Exercise prompt:
Only these lines of the data below are wanted: the one with "(hi : exec i s = .next (fixedDone", the one with "((writes_keep _ ws g).1.trans", and any lines between them, each repeated exactly.

Data for this exercise:
-- ==== Sys2Proof/Laws/Completion.lean ====
section
/-! SUPPORT. Words that go on: what `finish`, a fixed-latency word and an outstanding result leave of the clause. -/

namespace Sys2Proof.Machine

open Sys2Proof

/-- Where a word that is done leaves its clause. -/
theorem finish_clause (s : State) (c : Cur) (h : Head) {g : Group} (hg : s.group? c.ref = some g) :
    ∃ g', (finish s c h).group? c.ref = some g' ∧ g'.trapReq = g.trapReq ∧
      g'.clause = (if c.n.last then none
        else g.clause.map fun cl => { cl with next := (c.n.pc - c.n.hdr).toNat / 8, redo := false }) := by
  have hs : (c.mod s (switchMark h c.n)).group? c.ref = some (switchMark h c.n g) :=
    group?_modGroup_same _ (fun g => by unfold switchMark; split <;> rfl) hg
  have hc : (switchMark h c.n g).clause = g.clause := by unfold switchMark; split <;> rfl
  have ht : (switchMark h c.n g).trapReq = g.trapReq := by unfold switchMark; split <;> rfl
  unfold finish
  split
  · obtain ⟨o, g', e, m, h1, h2, h3⟩ := endClause_spec _ c (fun _ l => l.goTo c.g.loops c.l.kernel (nextHeader c.n) none)
      (goTo_moves c.g.loops c.l.kernel (fun _ _ => nextHeader c.n) (fun _ _ => none)) hs
    exact ⟨g', e, by rw [m.1, ht], h1⟩
  · exact ⟨_, group?_modGroup_same (fun g => { g with clause := g.clause.map (fun cl =>
        { cl with next := (c.n.pc - c.n.hdr).toNat / 8, redo := false }) }) (fun _ => rfl) hs, ht, by simp [hc]⟩

/-- The group's team ends neither more nor less. -/
theorem OnlyGroup.ending {s t : State} {r : GRef} (h : OnlyGroup s t r) :
    (t.team? r.team).map (·.ending) = (s.team? r.team).map (·.ending) ∨ s.team? r.team = none := by
  cases e : s.team? r.team with
  | none => right; rfl
  | some a =>
    left
    obtain ⟨b, hb, eb⟩ := h.2.2.2 a e
    rw [hb]; rw [eb]; rfl

theorem cur?_team {s : State} {c : Cur} (h : cur? s = some c) : s.team? c.ref.team = some c.t := (cur?_some h).2.1

theorem goesOn_finish {i : Instr} {s s1 : State} {c : Cur} {h : Head} {g : Group} (hi : exec i s = .next (finish s1 c h))
    (hg : s1.group? c.ref = some g) (h1 : g.trapReq = c.g.trapReq) (h2 : g.clause = c.g.clause)
    (h3 : (s1.team? c.ref.team).map (·.ending) = some c.t.ending) : GoesOn i s c := by
  obtain ⟨g', e, a, b⟩ := finish_clause s1 c h hg
  obtain ⟨o, -⟩ := finish_spec s1 c h hg
  refine ⟨_, g', hi, e, a.trans h1, ?_, by rw [b, h2]⟩
  rcases OnlyGroup.ending o with hh | hh
  · rw [hh, h3]
  · rw [hh] at h3; simp at h3

theorem writes_keep (n : Nat) (ws : List RegW) (g : Group) :
    (Group.writes n g ws).trapReq = g.trapReq ∧ (Group.writes n g ws).clause = g.clause := by
  unfold Group.writes
  induction ws generalizing g with
  | nil => exact ⟨rfl, rfl⟩
  | cons w r ih =>
    rw [List.foldl_cons, (ih _).1, (ih _).2]
    cases w <;> simp only [Group.write, Group.setV, Group.setS, Group.setQ, Group.setP, Group.setK, Group.setN] <;>
      first | exact ⟨trivial, trivial⟩ | exact ⟨rfl, rfl⟩ | (split <;> exact ⟨rfl, rfl⟩)

theorem goesOn_fixedDone {i : Instr} {s s1 : State} {c : Cur} {h : Head} {g : Group} {ws : List RegW}
    (hs : s1.group? c.ref = some g) (ht : (s1.team? c.ref.team).map (·.ending) = some c.t.ending)
    (h1 : g.trapReq = c.g.trapReq) (h2 : g.clause = c.g.clause)
    (hi : exec i s = .next (fixedDone s1 c h ws)) : GoesOn i s c := by
  obtain ⟨ro, e, -⟩ := bornHandle_spec s1 c.ref c.n.pc ws
  have ef : fixedDone s1 c h ws =
      finish (c.mod { s1 with roster := ro } (fun g => Group.writes (bornHandle s1 c.ref c.n.pc ws).1 g ws)) c h := by
    unfold fixedDone; rw [← e]
  rw [ef] at hi
  refine goesOn_finish hi (group?_modGroup_same _ (writes_grp _ ws) (s := { s1 with roster := ro }) hs)
    ((writes_keep _ ws g).1.trans h1) ((writes_keep _ ws g).2.trans h2) ?_
  rcases OnlyGroup.ending (OnlyGroup.mod { s1 with roster := ro } c.ref (fun g => Group.writes (bornHandle s1 c.ref c.n.pc ws).1 g ws) (writes_grp _ ws)) with hh | hh
  · exact hh.trans ht
  · rw [show ({ s1 with roster := ro } : State).team? c.ref.team = s1.team? c.ref.team from rfl] at hh
    rw [hh] at ht; simp at ht

/-- A state reached within a word, in which its group and its team are as they were for what `GoesOn` says. -/
structure OnCourse (s1 : State) (c : Cur) : Prop where
  ex : ∃ g, s1.group? c.ref = some g ∧ g.trapReq = c.g.trapReq ∧ g.clause = c.g.clause
  en : (s1.team? c.ref.team).map (·.ending) = some c.t.ending

theorem OnCourse.base {s : State} {c : Cur} (hc : cur? s = some c) : OnCourse s c :=
  ⟨⟨_, cur?_group hc, rfl, rfl⟩, by rw [cur?_team hc]; rfl⟩

theorem OnCourse.mod {s : State} {c : Cur} (f : Group → Group) (hr : OnCourse s c) (hf : ∀ g, (f g).grp = g.grp)
    (h1 : ∀ g, (f g).trapReq = g.trapReq ∧ (f g).clause = g.clause) : OnCourse (c.mod s f) c := by
  obtain ⟨⟨g, a, b, d⟩, e⟩ := hr
  refine ⟨⟨_, group?_modGroup_same f hf a, (h1 g).1.trans b, (h1 g).2.trans d⟩, ?_⟩
  rcases OnlyGroup.ending (OnlyGroup.mod s c.ref f hf) with hh | hh
  · exact hh.trans e
  · rw [hh] at e; simp at e

theorem OnCourse.done {i : Instr} {s s1 : State} {c : Cur} {h : Head} (hr : OnCourse s1 c)
    (hi : exec i s = .next (finish s1 c h)) : GoesOn i s c := by
  obtain ⟨⟨g, a, b, d⟩, e⟩ := hr
  exact goesOn_finish hi a b d e

/-- Only teams matter. -/
theorem OnCourse.congr {s t : State} {c : Cur} (hr : OnCourse s c) (h : t.teams = s.teams) : OnCourse t c := by
  have e1 : ∀ n, t.team? n = s.team? n := fun n => by unfold State.team?; rw [h]
  have e2 : t.group? c.ref = s.group? c.ref := by unfold State.group?; rw [e1]
  exact ⟨by rw [e2]; exact hr.ex, by rw [e1]; exact hr.en⟩

theorem OnCourse.fixed {s1 : State} {c : Cur} {h : Head} (hr : OnCourse s1 c) {i : Instr} {s : State}
    (hi : ∃ ws, exec i s = .next (fixedDone s1 c h ws)) : GoesOn i s c := by
  obtain ⟨ws, hi⟩ := hi
  obtain ⟨⟨g, a, b, d⟩, e⟩ := hr
  exact goesOn_fixedDone a e b d hi

theorem goesOn_fixedWord {i : Instr} {s : State} {c : Cur} {h : Head} {ok : Cur → Bool} {f : Cur → List RegW} (hc : cur? s = some c)
    (hok : ok c = true) (hi : exec i s = fixedWord s h ok f) : GoesOn i s c := by
  refine (OnCourse.base hc).fixed (h := h) ⟨f c, ?_⟩
  rw [hi]; unfold fixedWord onCur; rw [hc]; simp [hok]

theorem OnCourse.result {s1 : State} {c : Cur} {h : Head} {q : ResQ} (hr : OnCourse s1 c) {i : Instr} {s : State}
    (hq : resultGate c q = none) (hi : ∃ ws, exec i s = .next (resultDone s1 c h q ws)) : GoesOn i s c := by
  obtain ⟨ws, hi⟩ := hi
  unfold resultDone at hi
  rw [hq] at hi
  refine OnCourse.done (OnCourse.mod _ (hr.congr (t := { s1 with seqN := s1.seqN + 1 }) rfl) ?_ ?_) hi
  · intro g; rfl
  · intro g; exact ⟨rfl, rfl⟩

theorem OnCourse.draws {s1 : State} {c : Cur} (hr : OnCourse s1 c) (m : Mask) : OnCourse (countDraws s1 c m) c :=
  OnCourse.mod _ hr (fun _ => rfl) (fun _ => ⟨rfl, rfl⟩)

theorem OnCourse.drawn {s1 : State} {c : Cur} (hr : OnCourse s1 c) (h : Head) (r : Rnd) : OnCourse (drawn s1 c h r) c := by
  unfold Machine.drawn; split
  · exact hr.draws _
  · exact hr

theorem OnCourse.cvt {s1 : State} {c : Cur} {h : Head} (hr : OnCourse s1 c) {i : Instr} {s : State} {r : Rnd}
    (hq : resultGate c .cvt = none) (hi : ∃ ws, exec i s = .next (cvtWord s1 c h r ws)) : GoesOn i s c := by
  obtain ⟨ws, hi⟩ := hi
  unfold cvtWord at hi
  rw [hq] at hi
  exact (hr.drawn h r).result hq ⟨_, hi⟩

end Sys2Proof.Machine
end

Problem solution:
    (hi : exec i s = .next (fixedDone s1 c h ws)) : GoesOn i s c := by
  obtain ⟨ro, e, -⟩ := bornHandle_spec s1 c.ref c.n.pc ws
  have ef : fixedDone s1 c h ws =
      finish (c.mod { s1 with roster := ro } (fun g => Group.writes (bornHandle s1 c.ref c.n.pc ws).1 g ws)) c h := by
    unfold fixedDone; rw [← e]
  rw [ef] at hi
  refine goesOn_finish hi (group?_modGroup_same _ (writes_grp _ ws) (s := { s1 with roster := ro }) hs)
    ((writes_keep _ ws g).1.trans h1) ((writes_keep _ ws g).2.trans h2) ?_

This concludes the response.